J-35 Stealth Jets and Giant Catapult Carriers: The PLAN’s Sea-Air Endgame

The carrier program that has been used in China does not resemble the old models of using repurposed hulls and short takeoff ramps. As the Type 003 Fujian is now in service and indicates catapult flights of a stealth fighter and a fixed-wing airborne early warning aircraft, the People’s Liberation Army Navy is constructing the equipment needed to operationalize the sustained carrier based airpower in the sea.

Image Credit to wikipedia.org

That change can be best traced in Fujian, which was the first catapult-designed PLAN carrier instead of ski-jump. The electromagnetic launch system of the ship has already been demonstrated to launch both the J-35 and the KJ-600 off the deck, which places China in the small group of navies that can make modern use of CATOBAR carrier aviation. In 2025 video was published of a J-35 stealth fighter being launched in a carrier with EMALS, and with an image of the greater air mix that a catapult deck can provide.

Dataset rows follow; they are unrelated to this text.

/-! ### Reset -/

/-- The configuration after start-up: the image's contents are not the spec's (log 7). -/
def Cfg.init : Cfg :=
  { node := 1, repair := [], combBase := [], combSize := [], hive := [], routes := [], ports := [], hosts := [], cxl := [] }

/-- The compute side after reset. -/
def Dev.init : Dev :=
  { cfg := Cfg.init, now := 0, free := 0, nextId := 1, cur := none, rested := [], past := [], fences := [], lags := [], groups := [], lastWarp := [], grids := [], queues := [], dists := [],
    mem := [], hive := [], l1 := [], tlb := [], ibuf := [], bad := [], owner := [], badReg := [], badTile := [], tlbinv := 0, sems := [], semKnow := [],
    ops := [], segs := [], slots := [], stages := [], draws := [], drones := [], boxes := [], polver := [], polKnow := [], vfs := [],
    parts := [], clus := [], evsel := [], evcnt := [], evovf := [], ovfs := [], odd := [], watch := [], hits := [], late := [], downDie := [], downNode := [],
    bienoHeld := [], halted := false, power := true, flits := [] }

/-- The management side after reset: status 0 (R336), the clock at 1,700 MHz (R16), the cap at 3,200 W (R341), the
directory's magic, slot A and firmware of major version 3 (R1, R337; logs 7 and 14). -/
def Mgmt.init : Mgmt :=
  { status := 0, flash := Memory.write (Memory.write [] 0 4 0x4C455631) 0x1000 2 3, slot := 0, pages := [], asked := [], staged := [], lgen := 0,
    prep := 0, rej := false, clock := 1700, capW := 3200, cap := 1700, hot := [], links := [], host := [], rdma := [] }

/-- The machine right after reset. -/
def State.reset : State := { dev := Dev.init, mg := Mgmt.init, agenda := [], tick := 0 }

/-- Lift a change of the compute side. -/
def State.onDev (s : State) (f : Dev → Dev) : Host.Outcome State Fault Refusal := .next { s with dev := f s.dev }

/-- Lift a change of both sides. -/
def State.onAll (s : State) (f : Dev → Mgmt → Dev × Mgmt) : Host.Outcome State Fault Refusal :=
  .next { s with dev := (f s.dev s.mg).1, mg := (f s.dev s.mg).2 }

end Sys2Proof.Machine
end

Catapults do not come with a cosmetic upgrade. They alter the amount of fuel that a fighter may carry, the weight that a fighter may carry, and the ability of a carrier to operate routinely with a set of so-called heavy enablers including an exclusive early warning platform. The KJ-600 designed on a folding-wing, high-mounted radar aircraft configuration is there to be launched by catapult and to increase the range of the carrier-group detection and control. Based on flight characteristics of the KJ-600 detailed in the carrier-based AEW&C role, the ship has been designed to give the type of air picture that would make a flight deck a long-range system, as opposed to an airfield at sea.

Systems approach is represented by Fujian itself. It is a conventionally powered vessel with a displacement of around 80,000-85,000 tons, armed with three electromagnetic catapults and a re-configured flight deck layout to allow higher tempo operations compared with the previous carriers of China. Published evaluations of Fujian flight deck and elevator configuration suggest that the layout might limit efficiency simultaneous launch-and-recovery to that of the U.S. Navy Ford-class, and the starboard-only elevator design can introduce deck-handling congestion. Those are not fritters; sortie generation is a carriers gold and the geometry of the deck can be as significant as the unprocessed capability of the aircraft.

Nevertheless, Fujian is a fresh start after Liaoning and Shandong, where the ski-jumps set very strict boundaries on the weight of launched and limit fixed-wing airborne early warning missions. The functional implication of this is that older carriers are over dependent on more confined fighter missions and on a wider force protection by operations supported by land-based systems when working nearer to the domestic waters. A catapult carrier inverts such reasoning by rendering the air wing of the carrier more autonomous itself, particularly after a stealth fighter and an AEW plane can dependably operate with each other.

Scale and endurance is the other side of the equation. Chinese commentary and external analysis still dwells on a probable follow-up: a Type 004 carrier which is mostly linked to a displacement in the 110,000120,000 ton bracket and nuclear propulsion. Nuclear energy is not faster but contains a lower electrical margin and persistent operation one of the most important items when a navy is to run high-speed air missions and carry power-intensive sensors, launch systems, and future aircraft development. The development of a naval reactor capable of withstanding shocks, maintenance and sustained deployment is one of the biggest engineering benchmarks independent of the hull construction.

It is not that initial shot by catapult which makes the difference between a serious carrier force and a symbolic one; it is the mundane and tedious efficiency of twenty-four hour, seven-day-a-week, and in-poor-weather operations in the support of the logistics train that keeps the deck turning. The high rate of transition between refurbished Soviet design and an indigenous EMALS carrier compresses decades of lessons into a few generations of ship design, but the challenging aspects of carrier operations remain still to be maintained at large distance offshore by deck choreography, training throughput and the capacity to maintain aircraft and crew at the end of the cable. The catapult launches of Fujian is a first; the long game is whether the PLAN will be able to repeat such firsts into a more sustained fleet of increasingly similar aircraft carriers.